23 Mar 2012, 10:54 AM
I am using the Sliding Pager grid and want to turn one column into links. Bascially, there are about ten items repeated many many times and what I want to do is, when you click on each item a new page to open up.

// register model
Ext.define('TEST', {
extend: 'Ext.data.Model',
idProperty: 'company',
fields: [
{name: 'company'},
{name: 'category', type: 'text'},
{name: 'something', type: 'text'},
{name: 'something', type: 'number'},
{name: 'something', type: 'text'},
{name: 'something', type: 'text'},
{name:'first', url:'http://cnn.com'}..........
// create the Grid
var grid = Ext.createWidget('gridpanel', {
store: store,
columns: [{
text: 'Company',
sortable: true,
dataIndex: 'company',
flex: 1,
width: 130,
renderer: function (val, meta, record) {
return '<a href="' + record.data.Link + '">' + val + '</a>';

The items in the columns turn into a hyperlink. I get undefined error when I click on the link.
What am I doing wrong? What is the proper way of declaring the site? Is there anything else I am missing.

23 Mar 2012, 12:24 PM
Are you capturing the anchor tag click?

23 Mar 2012, 12:51 PM
I can't find any info on the "anchor tag" in the API or in this forum that is useful.
I have no clue how to use it.
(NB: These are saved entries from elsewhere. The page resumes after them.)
/-- CMD_LOG_NONE (R315). -/
def execCmdLogNone (c : CmdBuf) (s : State) : Out :=
  runCmd c false (fun s => checked (if s.hasTeams c.func (bufU c.w 2 1) then 4 else 0) s (fun s => s.updCtx (cmdCtx c) (fun x => { x with logMode := 0, stalled := false, diverged := false, miss := false }))) s

/-- The result of a log control block (R319). -/
def logBlockCode (b : Nat) : Nat :=
  if fld b 64 43 ≠ 0 ∨ fld b 264 24 ≠ 0 ∨ fld b 288 32 ≠ 0 ∨ fld b 384 128 ≠ 0 then 2
  else if 20 < fld b 107 5 ∨ fld b 0 16 ≠ 0 then 5
  else 0

/-- Enter record or replay mode with the control block that the command names. -/
def State.enterLog (s : State) (c : CmdBuf) (mode : Nat) : CmdEnd :=
  let block := bufU c.w 8 10
  if block % 64 ≠ 0 then (some 5, s)
  else match s.devRead (cmdCtx c) block 64 with
    | (.error _, s) => (some 5, s)
    | (.ok bs, s) =>
      let b := ofBytesNat bs
      checked (if logBlockCode b ≠ 0 then logBlockCode b else if s.hasTeams c.func (bufU c.w 2 1) then 4 else 0) s (fun s =>
        let s := s.updCtx (cmdCtx c) (fun x => { x with logMode := mode, logBlock := BitVec.ofNat 80 block, order := 0, stalled := false, diverged := false, divReason := 0, dorder := 0, miss := false, logBase := BitVec.ofNat 80 (fld b 0 64 + fld b 112 16 * 2 ^ 64), logN := fld b 107 5 + 10, logTail := fld b 192 64, rereadAt := s.clock })
        (s.devWrite (cmdCtx c) (block + 0x10) (toBytes (0 : W64) 8)).2.writeStatus (cmdCtx c))

/-- CMD_LOG_RECORD, CMD_LOG_REPLAY (R315, R319). -/
def execCmdLogRecord (c : CmdBuf) (s : State) : Out := runCmd c false (fun s => s.enterLog c 1) s
def execCmdLogReplay (c : CmdBuf) (s : State) : Out := runCmd c false (fun s => s.enterLog c 2) s

/-- The slot, ring and hardware queue of a queue command. -/
def State.queueArg (s : State) (c : CmdBuf) : Option Nat := s.hwQueue c.func (bufU c.w 8 2)

/-- CMD_QUEUE_ENABLE (R357, R361): the queue is bound anew, its numbering starts at 1. -/
def execCmdQueueEnable (c : CmdBuf) (s : State) : Out :=
  runCmd c false (fun s =>
    match s.queueArg c with
    | none => (some 5, s)
    | some q =>
      checked (if 63 < bufU c.w 10 1 then 5 else 0) s (fun s =>
        let s := { s with launches := Assoc.mapVals s.launches (fun _ l => if l.queue = q then { l with stale := true } else l) }
        (s.setQueue q { func := c.func, slot := bufU c.w 8 2, ctx := bufU c.w 2 1, ring := bufU c.w 10 1, enabled := true, bound := true, cword := BitVec.ofNat 80 (bufU c.w 16 10) }).rqRetry c.func (bufU c.w 2 1))) s

/-- CMD_QUEUE_DISABLE (R361): later records are refused with code 6. -/
def execCmdQueueDisable (c : CmdBuf) (s : State) : Out :=
  runCmd c false (fun s =>
    match s.queueArg c with
    | none => (some 5, s)
    | some q => (some 0, s.updQueue q (fun x => if x.func = c.func then { x with enabled := false } else x))) s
I am assuming company would be my anchor tag (if it means my "main" column) and I have tried adding it like so
return '<a href="' + company+ '">' + val + '</a>';and this does not work. Can someone please provide an example as I dont see any documentation on this topic?

23 Mar 2012, 1:39 PM
I know the record.data.company will give me the comany id but when I use first which is the url's id, it does not work. What is the correct way of assigning the url in the definining model stage?